What to Do if Your Child Gets Injured
Parents whose child suffers injuries in a motor vehicle accident (or any other kind of accident) endure extreme stress and emotional upset. Making clear decisions that protect their child’s, and their own, legal rights can feel difficult during that traumatic time.
Following the steps below can help guide parents in those decisions so that they safeguard their ability to seek compensation for the harm inflicted on their child.
- Seek immediate and appropriate medical care. It probably goes without saying, but it is worth saying anyway, that the single most important thing to do after a child suffers an injury in a motor vehicle accident is to get medical care right away. Go to the emergency room if necessary, and in all events visit your child’s regular doctor or an urgent care clinic within 24 hours. Some car accident injuries do not show symptoms immediately, and can be especially difficult to spot in children without medical attention. Going to the doctor also ensures that your child’s medical records reflect the harm done by the accident, which might prove important in any later legal action.

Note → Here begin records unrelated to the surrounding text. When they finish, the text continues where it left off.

-- ==== Sys2Proof/Decode.lean ====
section
/-! DEFINITION. The decoder and the encoder: 32-bit words by R31–R48 and 256-bit tile command words by R49–R51.
A word no row names is refused: `none`, or the reason code of R178 for a command. -/

namespace Sys2Proof

/-- Queue code of R40. -/
def EngineQ.code : EngineQ → BitVec 5
  | .mxq => 0 | .cpq0 => 1 | .cpq1 => 2

/-- Class code of R40 (RDCNT). -/
def CountClass.code : CountClass → BitVec 5
  | .ld => 0 | .st => 1 | .cp => 2 | .mx => 3 | .sy => 4

/-- Item code of R40 (RDID). -/
def IdItem.code : IdItem → BitVec 5
  | .core => 0 | .site => 1 | .module => 2 | .context => 3

/-- Condition code of R46 (VCMP). -/
def CmpCond.code : CmpCond → BitVec 2
  | .eq => 0 | .ne => 1 | .lt => 2 | .le => 3

/-- The six fields every format of R36 and R39 shares: [31:25], [24:20], [19:15], [14:12], [11:7], [6:0]. -/
def encR (f7 : BitVec 7) (b a : Reg) (f3 : BitVec 3) (d : Reg) (op : BitVec 7) : Word32 :=
  f7 ++ b ++ a ++ f3 ++ d ++ op

/-- Major opcode 0x37 of R33. -/
def decodeLui (f7 : BitVec 7) (b a : Reg) (f3 : BitVec 3) (d : Reg) : Option Instr :=
  some (.lui d (f7 ++ b ++ a ++ f3))

/-- Major opcode 0x17 of R33. -/
def decodeAuipc (f7 : BitVec 7) (b a : Reg) (f3 : BitVec 3) (d : Reg) : Option Instr :=
  some (.auipc d (f7 ++ b ++ a ++ f3))

/-- Major opcode 0x6F of R33. -/
def decodeJal (f7 : BitVec 7) (b a : Reg) (f3 : BitVec 3) (d : Reg) : Option Instr :=
  some (.jal d (f7.extractLsb' 6 1 ++ a ++ f3 ++ b.extractLsb' 0 1 ++ f7.extractLsb' 0 6 ++ b.extractLsb' 1 4))

/-- Major opcode 0x67 of R33. -/
def decodeJalr (f7 : BitVec 7) (b a : Reg) (f3 : BitVec 3) (d : Reg) : Option Instr :=
  if f3 = 0x0#3 then some (.jalr d a (f7 ++ b))
  else none

/-- Major opcode 0x63 of R33. -/
def decodeBranch (f7 : BitVec 7) (b a : Reg) (f3 : BitVec 3) (d : Reg) : Option Instr :=
  if f3 = 0x0#3 then some (.beq a b (f7.extractLsb' 6 1 ++ d.extractLsb' 0 1 ++ f7.extractLsb' 0 6 ++ d.extractLsb' 1 4))
  else if f3 = 0x1#3 then some (.bne a b (f7.extractLsb' 6 1 ++ d.extractLsb' 0 1 ++ f7.extractLsb' 0 6 ++ d.extractLsb' 1 4))
  else if f3 = 0x4#3 then some (.blt a b (f7.extractLsb' 6 1 ++ d.extractLsb' 0 1 ++ f7.extractLsb' 0 6 ++ d.extractLsb' 1 4))
  else if f3 = 0x5#3 then some (.bge a b (f7.extractLsb' 6 1 ++ d.extractLsb' 0 1 ++ f7.extractLsb' 0 6 ++ d.extractLsb' 1 4))
  else if f3 = 0x6#3 then some (.bltu a b (f7.extractLsb' 6 1 ++ d.extractLsb' 0 1 ++ f7.extractLsb' 0 6 ++ d.extractLsb' 1 4))
  else if f3 = 0x7#3 then some (.bgeu a b (f7.extractLsb' 6 1 ++ d.extractLsb' 0 1 ++ f7.extractLsb' 0 6 ++ d.extractLsb' 1 4))
  else none

/-- Major opcode 0x03 of R33. -/
def decodeLoad (f7 : BitVec 7) (b a : Reg) (f3 : BitVec 3) (d : Reg) : Option Instr :=
  if f3 = 0x0#3 then some (.lb d a (f7 ++ b))
  else if f3 = 0x1#3 then some (.lh d a (f7 ++ b))
  else if f3 = 0x2#3 then some (.lw d a (f7 ++ b))
  else if f3 = 0x3#3 then some (.ld d a (f7 ++ b))
  else if f3 = 0x4#3 then some (.lbu d a (f7 ++ b))
  else if f3 = 0x5#3 then some (.lhu d a (f7 ++ b))
  else if f3 = 0x6#3 then some (.lwu d a (f7 ++ b))
  else none

/-- Major opcode 0x23 of R33. -/
def decodeStore (f7 : BitVec 7) (b a : Reg) (f3 : BitVec 3) (d : Reg) : Option Instr :=
  if f3 = 0x0#3 then some (.sb b a (f7 ++ d))
  else if f3 = 0x1#3 then some (.sh b a (f7 ++ d))
  else if f3 = 0x2#3 then some (.sw b a (f7 ++ d))
  else if f3 = 0x3#3 then some (.sd b a (f7 ++ d))
  else none

/-- Major opcode 0x13 of R33. -/
def decodeOpImm (f7 : BitVec 7) (b a : Reg) (f3 : BitVec 3) (d : Reg) : Option Instr :=
  if f3 = 0x0#3 then some (.addi d a (f7 ++ b))
  else if f3 = 0x2#3 then some (.slti d a (f7 ++ b))
  else if f3 = 0x3#3 then some (.sltiu d a (f7 ++ b))
  else if f3 = 0x4#3 then some (.xori d a (f7 ++ b))
  else if f3 = 0x6#3 then some (.ori d a (f7 ++ b))
  else if f3 = 0x7#3 then some (.andi d a (f7 ++ b))
  else if f3 = 0x1#3 ∧ f7.extractLsb' 1 6 = 0x0#6 then some (.slli d a (f7.extractLsb' 0 1 ++ b))
  else if f3 = 0x5#3 ∧ f7.extractLsb' 1 6 = 0x0#6 then some (.srli d a (f7.extractLsb' 0 1 ++ b))
  else if f3 = 0x5#3 ∧ f7.extractLsb' 1 6 = 0x10#6 then some (.srai d a (f7.extractLsb' 0 1 ++ b))
  else none

/-- Major opcode 0x1B of R33. -/
def decodeOpImm32 (f7 : BitVec 7) (b a : Reg) (f3 : BitVec 3) (d : Reg) : Option Instr :=
  if f3 = 0x0#3 then some (.addiw d a (f7 ++ b))
  else if f3 = 0x1#3 ∧ f7 = 0x0#7 then some (.slliw d a b)
  else if f3 = 0x5#3 ∧ f7 = 0x0#7 then some (.srliw d a b)
  else if f3 = 0x5#3 ∧ f7 = 0x20#7 then some (.sraiw d a b)
  else none

/-- Major opcode 0x33 of R33. -/
def decodeOp (f7 : BitVec 7) (b a : Reg) (f3 : BitVec 3) (d : Reg) : Option Instr :=
  if f7 = 0x0#7 ∧ f3 = 0x0#3 then some (.add d a b)
  else if f7 = 0x0#7 ∧ f3 = 0x1#3 then some (.sll d a b)
  else if f7 = 0x0#7 ∧ f3 = 0x2#3 then some (.slt d a b)
  else if f7 = 0x0#7 ∧ f3 = 0x3#3 then some (.sltu d a b)
  else if f7 = 0x0#7 ∧ f3 = 0x4#3 then some (.xor d a b)
  else if f7 = 0x0#7 ∧ f3 = 0x5#3 then some (.srl d a b)
  else if f7 = 0x0#7 ∧ f3 = 0x6#3 then some (.or d a b)
  else if f7 = 0x0#7 ∧ f3 = 0x7#3 then some (.and d a b)
  else if f7 = 0x20#7 ∧ f3 = 0x0#3 then some (.sub d a b)
  else if f7 = 0x20#7 ∧ f3 = 0x5#3 then some (.sra d a b)
  else if f7 = 0x1#7 ∧ f3 = 0x0#3 then some (.mul d a b)
  else if f7 = 0x1#7 ∧ f3 = 0x1#3 then some (.mulh d a b)
  else if f7 = 0x1#7 ∧ f3 = 0x2#3 then some (.mulhsu d a b)
  else if f7 = 0x1#7 ∧ f3 = 0x3#3 then some (.mulhu d a b)
  else if f7 = 0x1#7 ∧ f3 = 0x4#3 then some (.div d a b)
  else if f7 = 0x1#7 ∧ f3 = 0x5#3 then some (.divu d a b)
  else if f7 = 0x1#7 ∧ f3 = 0x6#3 then some (.rem d a b)
  else if f7 = 0x1#7 ∧ f3 = 0x7#3 then some (.remu d a b)
  else none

- Preserve evidence. If your child suffered injuries in an accident you witnessed, take photographs or video of the accident scene if you can do so safely. These images can provide critical evidence of how the accident happened. Afterward, keep all documents you receive relating in any way to your child’s accident or injury. Also hold on to any physical evidence, such as the clothing your child was wearing, a car seat your child rode in, or even the vehicle that crashed. All of these may also provide crucial evidence.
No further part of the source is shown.